(Saved entries)
- - - - - - -

-- ==== Sys2Proof/Certificates/Slice0/Obligations.lean ====
section
/-! DEFINITION. The statements for the provers. Each docstring names the rules of spec/ it formalises; where a clause rests on a
decision of `92_eei_decisions.md` or on a choice of the model, the docstring says so and names the log entry. -/

open Sys2Proof Sys2Proof.Machine

/-! ### Values, flags, memory -/

/-- `00_scope.md` rule R7: `sext_N` copies bit N-1 upwards, in bits and as a number; `zext_N` has zeros above the field. -/
def Obligations.SignExtensionCopiesTheTopBit : Prop :=
  ∀ (n : Nat) (f : BitVec n), 1 ≤ n → n ≤ 16 →
    (∀ i, i < 16 → (sext f).getLsbD i = if i < n then f.getLsbD i else f.getLsbD (n - 1)) ∧
    (sext f).toNat = (if f.toNat < 2 ^ (n - 1) then f.toNat else f.toNat + 65536 - 2 ^ n) ∧
    (∀ i, (zext f).getLsbD i = if i < n then f.getLsbD i else false)

/-- `10_state.md` rule R23, first part: COND is set from the value read as a signed number, and nothing else changes. The bit
assignment N, Z, P is decision D4 (log 13). -/
def Obligations.SetccFollowsTheSignOfTheValue : Prop :=
  ∀ (s : State) (v : Word),
    (v.toInt < 0 → (s.setcc v).cond = 0b100#3) ∧
    (v.toInt = 0 → (s.setcc v).cond = 0b010#3) ∧
    (0 < v.toInt → (s.setcc v).cond = 0b001#3) ∧
    s.SameRegs (s.setcc v) ∧ (s.setcc v).pc = s.pc ∧ s.SameMem (s.setcc v) ∧ s.SameRest (s.setcc v)

/-- `20_memory.md` rule R42: a read of an ordinary address returns the stored cell and has no side effect. -/
def Obligations.OrdinaryReadReturnsTheCell : Prop :=
  ∀ (s : State) (a : Word), a ≠ 0xFE00#16 → a ≠ 0xFE02#16 → s.memRead a = some (s.cell a, s)

/-- `20_memory.md` rules R43, R44: KBSR says in bit 15 whether a character waits; KBDR takes the character, zero-extended, after
which KBSR reads 0; with an empty slot its read waits. Bits 14 to 0 of KBSR are decision D8, the wait decision D10 (log 14). -/
def Obligations.KeyboardRegistersReadTheSlot : Prop :=
  ∀ (s : State) (c : Byte),
    (s.kbd = none → s.memRead 0xFE00#16 = some (0x0000#16, s) ∧ s.memRead 0xFE02#16 = none) ∧
    (s.kbd = some c → s.memRead 0xFE00#16 = some (0x8000#16, s) ∧
      ∃ t v, s.memRead 0xFE02#16 = some (v, t) ∧ v.toNat = c.toNat ∧ t.kbd = none ∧
        t.memRead 0xFE00#16 = some (0x0000#16, t) ∧
        t.regs = s.regs ∧ t.pc = s.pc ∧ t.cond = s.cond ∧ t.run = s.run ∧ t.mem = s.mem ∧ t.out = s.out ∧
        t.held = s.held ∧ t.arrivals = s.arrivals)

/-- `20_memory.md` rule R45: a write to an ordinary address stores all 16 bits, nothing else changes, and a later read of the
address returns them. -/
def Obligations.OrdinaryWriteThenReadGivesTheValue : Prop :=
  ∀ (s : State) (a v : Word), s.mem.wf → a ≠ 0xFE00#16 → a ≠ 0xFE02#16 →
    (s.memWrite a v).cell a = v ∧
    (s.memWrite a v).memRead a = some (v, s.memWrite a v) ∧
    s.SameMemBut a (s.memWrite a v) ∧
    s.SameRegs (s.memWrite a v) ∧ (s.memWrite a v).pc = s.pc ∧ (s.memWrite a v).cond = s.cond ∧
    s.SameRest (s.memWrite a v)

/-- `20_memory.md` rule R46: a write to a mapped address changes no state at all (decision D35; log 11). -/
def Obligations.WritesToKeyboardRegistersAreLost : Prop :=
  ∀ (s : State) (a v : Word), a = 0xFE00#16 ∨ a = 0xFE02#16 → s.memWrite a v = s

/-! ### Reset -/

/-- `10_state.md` rule R31: what reset leaves, for every `init_mem` and every plan of the environment. COND is decision D22, KBD
decision D9, `init_mem` as an argument decision D23 (logs 2, 3, 12); `held` is the model's field (log 4). -/
def Obligations.ResetLeavesTheStatedValues : Prop :=
  ∀ (m : Memory) (l : List (Option Byte)),
    (∀ r : RegId, (State.resetWith m l).reg r = 0x0000#16) ∧
    (State.resetWith m l).pc = 0x3000#16 ∧ (State.resetWith m l).cond = 0b000#3 ∧
    (State.resetWith m l).run = .running ∧ (∀ a : Word, (State.resetWith m l).cell a = m.read a.toNat) ∧
    (State.resetWith m l).kbd = none ∧ (State.resetWith m l).out = [] ∧ (State.resetWith m l).held = none

/-- The invariant of the machine holds after reset, for every `init_mem` in canonical form. -/
def Obligations.ResetMeetsTheInvariant : Prop :=
  ∀ (m : Memory) (l : List (Option Byte)), m.wf → (State.resetWith m l).Inv

/-! ### The cycle -/

/-- `40_cycle.md` rules R101, R102: a running machine with no instruction in progress reads the word at PC with `MemRead`,
increments PC modulo 65,536 and executes the decoded word in that state; before it, the environment has had its move (log 2).
At an ordinary PC the word is the stored cell. -/
def Obligations.StepRunsTheDecodedInstruction : Prop :=
  (∀ (s s₁ : State) (ir : Word), s.run = .running → s.held = none → s.environment.memRead s.pc = some (ir, s₁) →
    step s = exec (decode ir) (s₁.setPc (s.pc + 1#16))) ∧
  (∀ s : State, s.run = .running → s.held = none → s.pc ≠ 0xFE00#16 → s.pc ≠ 0xFE02#16 →
    step s = exec (decode (s.cell s.pc)) (s.environment.setPc (s.pc + 1#16)))

/-- `40_cycle.md` rule R104: a fetch from KBDR waits while the slot is empty; the step then changes nothing but what the
environment does. Fetching through the mapped read is decision D11 (log 15). -/
def Obligations.FetchFromKeyboardDataWaits : Prop :=
  ∀ s : State, s.run = .running → s.held = none → s.pc = 0xFE02#16 → s.environment.kbd = none →
    step s = .next s.environment

/-- `40_cycle.md` rule R100, `10_state.md` rule R25: once RUN is Halted or Faulted no number of steps changes the state, ever. R100
speaks of the core's cycle; that the environment's move stops too, so that KBD and the plan stay as they are, is the
model's reading (log 7). -/
def Obligations.StoppedMachineTakesNoCycle : Prop :=
  ∀ (s : State) (n : Nat), s.run ≠ .running → core.run n s = .next s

- - - - - - -

HOW TO COMPLETE THIS TASK → Every record shown above should be given back exactly.

PROBLEM SOLUTION →
-- ==== Sys2Proof/Certificates/Slice0/Obligations.lean ====
section
/-! DEFINITION. The statements for the provers. Each docstring names the rules of spec/ it formalises; where a clause rests on a
decision of `92_eei_decisions.md` or on a choice of the model, the docstring says so and names the log entry. -/

open Sys2Proof Sys2Proof.Machine

/-! ### Values, flags, memory -/

/-- `00_scope.md` rule R7: `sext_N` copies bit N-1 upwards, in bits and as a number; `zext_N` has zeros above the field. -/
def Obligations.SignExtensionCopiesTheTopBit : Prop :=
  ∀ (n : Nat) (f : BitVec n), 1 ≤ n → n ≤ 16 →
    (∀ i, i < 16 → (sext f).getLsbD i = if i < n then f.getLsbD i else f.getLsbD (n - 1)) ∧
    (sext f).toNat = (if f.toNat < 2 ^ (n - 1) then f.toNat else f.toNat + 65536 - 2 ^ n) ∧
    (∀ i, (zext f).getLsbD i = if i < n then f.getLsbD i else false)

/-- `10_state.md` rule R23, first part: COND is set from the value read as a signed number, and nothing else changes. The bit
assignment N, Z, P is decision D4 (log 13). -/
def Obligations.SetccFollowsTheSignOfTheValue : Prop :=
  ∀ (s : State) (v : Word),
    (v.toInt < 0 → (s.setcc v).cond = 0b100#3) ∧
    (v.toInt = 0 → (s.setcc v).cond = 0b010#3) ∧
    (0 < v.toInt → (s.setcc v).cond = 0b001#3) ∧
    s.SameRegs (s.setcc v) ∧ (s.setcc v).pc = s.pc ∧ s.SameMem (s.setcc v) ∧ s.SameRest (s.setcc v)

/-- `20_memory.md` rule R42: a read of an ordinary address returns the stored cell and has no side effect. -/
def Obligations.OrdinaryReadReturnsTheCell : Prop :=
  ∀ (s : State) (a : Word), a ≠ 0xFE00#16 → a ≠ 0xFE02#16 → s.memRead a = some (s.cell a, s)

/-- `20_memory.md` rules R43, R44: KBSR says in bit 15 whether a character waits; KBDR takes the character, zero-extended, after
which KBSR reads 0; with an empty slot its read waits. Bits 14 to 0 of KBSR are decision D8, the wait decision D10 (log 14). -/
def Obligations.KeyboardRegistersReadTheSlot : Prop :=
  ∀ (s : State) (c : Byte),
    (s.kbd = none → s.memRead 0xFE00#16 = some (0x0000#16, s) ∧ s.memRead 0xFE02#16 = none) ∧
    (s.kbd = some c → s.memRead 0xFE00#16 = some (0x8000#16, s) ∧
      ∃ t v, s.memRead 0xFE02#16 = some (v, t) ∧ v.toNat = c.toNat ∧ t.kbd = none ∧
        t.memRead 0xFE00#16 = some (0x0000#16, t) ∧
        t.regs = s.regs ∧ t.pc = s.pc ∧ t.cond = s.cond ∧ t.run = s.run ∧ t.mem = s.mem ∧ t.out = s.out ∧
        t.held = s.held ∧ t.arrivals = s.arrivals)

/-- `20_memory.md` rule R45: a write to an ordinary address stores all 16 bits, nothing else changes, and a later read of the
address returns them. -/
def Obligations.OrdinaryWriteThenReadGivesTheValue : Prop :=
  ∀ (s : State) (a v : Word), s.mem.wf → a ≠ 0xFE00#16 → a ≠ 0xFE02#16 →
    (s.memWrite a v).cell a = v ∧
    (s.memWrite a v).memRead a = some (v, s.memWrite a v) ∧
    s.SameMemBut a (s.memWrite a v) ∧
    s.SameRegs (s.memWrite a v) ∧ (s.memWrite a v).pc = s.pc ∧ (s.memWrite a v).cond = s.cond ∧
    s.SameRest (s.memWrite a v)

/-- `20_memory.md` rule R46: a write to a mapped address changes no state at all (decision D35; log 11). -/
def Obligations.WritesToKeyboardRegistersAreLost : Prop :=
  ∀ (s : State) (a v : Word), a = 0xFE00#16 ∨ a = 0xFE02#16 → s.memWrite a v = s

/-! ### Reset -/

/-- `10_state.md` rule R31: what reset leaves, for every `init_mem` and every plan of the environment. COND is decision D22, KBD
decision D9, `init_mem` as an argument decision D23 (logs 2, 3, 12); `held` is the model's field (log 4). -/
def Obligations.ResetLeavesTheStatedValues : Prop :=
  ∀ (m : Memory) (l : List (Option Byte)),
    (∀ r : RegId, (State.resetWith m l).reg r = 0x0000#16) ∧
    (State.resetWith m l).pc = 0x3000#16 ∧ (State.resetWith m l).cond = 0b000#3 ∧
    (State.resetWith m l).run = .running ∧ (∀ a : Word, (State.resetWith m l).cell a = m.read a.toNat) ∧
    (State.resetWith m l).kbd = none ∧ (State.resetWith m l).out = [] ∧ (State.resetWith m l).held = none

/-- The invariant of the machine holds after reset, for every `init_mem` in canonical form. -/
def Obligations.ResetMeetsTheInvariant : Prop :=
  ∀ (m : Memory) (l : List (Option Byte)), m.wf → (State.resetWith m l).Inv

/-! ### The cycle -/

/-- `40_cycle.md` rules R101, R102: a running machine with no instruction in progress reads the word at PC with `MemRead`,
increments PC modulo 65,536 and executes the decoded word in that state; before it, the environment has had its move (log 2).
At an ordinary PC the word is the stored cell. -/
def Obligations.StepRunsTheDecodedInstruction : Prop :=
  (∀ (s s₁ : State) (ir : Word), s.run = .running → s.held = none → s.environment.memRead s.pc = some (ir, s₁) →
    step s = exec (decode ir) (s₁.setPc (s.pc + 1#16))) ∧
  (∀ s : State, s.run = .running → s.held = none → s.pc ≠ 0xFE00#16 → s.pc ≠ 0xFE02#16 →
    step s = exec (decode (s.cell s.pc)) (s.environment.setPc (s.pc + 1#16)))

/-- `40_cycle.md` rule R104: a fetch from KBDR waits while the slot is empty; the step then changes nothing but what the
environment does. Fetching through the mapped read is decision D11 (log 15). -/
def Obligations.FetchFromKeyboardDataWaits : Prop :=
  ∀ s : State, s.run = .running → s.held = none → s.pc = 0xFE02#16 → s.environment.kbd = none →
    step s = .next s.environment

/-- `40_cycle.md` rule R100, `10_state.md` rule R25: once RUN is Halted or Faulted no number of steps changes the state, ever. R100
speaks of the core's cycle; that the environment's move stops too, so that KBD and the plan stay as they are, is the
model's reading (log 7). -/
def Obligations.StoppedMachineTakesNoCycle : Prop :=
  ∀ (s : State) (n : Nat), s.run ≠ .running → core.run n s = .next s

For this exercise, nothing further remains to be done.